Closed SynthAether closed 1 year ago
For your first question, you will need to change the SOS index in model.py, but as you said, it doesn't matter if the semicolon never appears in your text.
For your second question, token 0 in StyleTTS was used as SOS and EOS instead of blank. Blank is index 16. You can see there is no SOS and EOS in StyleTTS. Also, for the text aligner, we removed the SOS token at the beginning of the attention, so it doesn't matter in the end.
@shaun95 Were you able to get reasonable results by training everything from scratch? I also retrained AuxiliaryASR and PitchExtractor, but training StyleTTS I am not able to achieve good results for a multi-speaker dataset I am using.

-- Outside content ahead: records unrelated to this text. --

-- ==== Sys2Proof/Word.lean ====
section
/-! DEFINITION. The three word-like types of the block. Every store access and every packet element is a whole
32-bit word (spec/20_memory.md R58), the accumulator of the bit-addressing primitive is 64 bits (spec/00_scope.md
R14), and bit 0 is the least significant bit of each (R17). -/

namespace Sys2Proof

/-- `WORD` = 32 bits (R12): a store word, a packet word, an input or result value (R13). -/
abbrev Word := BitVec 32

/-- `ACCW` = 64 bits (R14): the transient accumulator that a field is read or written through. -/
abbrev Acc := BitVec 64

/-- A packed store: exactly the words that are state, word 0 first (R41, R53). -/
abbrev Store := List Word

end Sys2Proof
end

@lexkoro I was able to train all the necessary models from scratch, I had to make some guesses on some code on the AuxiliaryASR, since if you compare the code (models) they are some slight differences with those provided under StyleTTS repo. While the StyleTTS speaks, there are some quality issues like short pauses inserted between words, especially on long utterances, and some phonemes repeat which reminded me of the old gen of Tacotrons. I am guessing it has something to do with the TMA code I trained from scratch with my adaptations. It's a pity as it takes a long time to get all of these separate models to train and put them together. Currently the quality I get is not as the reference implementation though the emotion is definitely working, but overall the TTS quality is still not on par with the demo samples. Incidentally, I am using different female speaker dataset and I also am not training on multiple speakers.
@lexkoro Do you mean your ASR and F0 model performs worse than those I released on the same dataset?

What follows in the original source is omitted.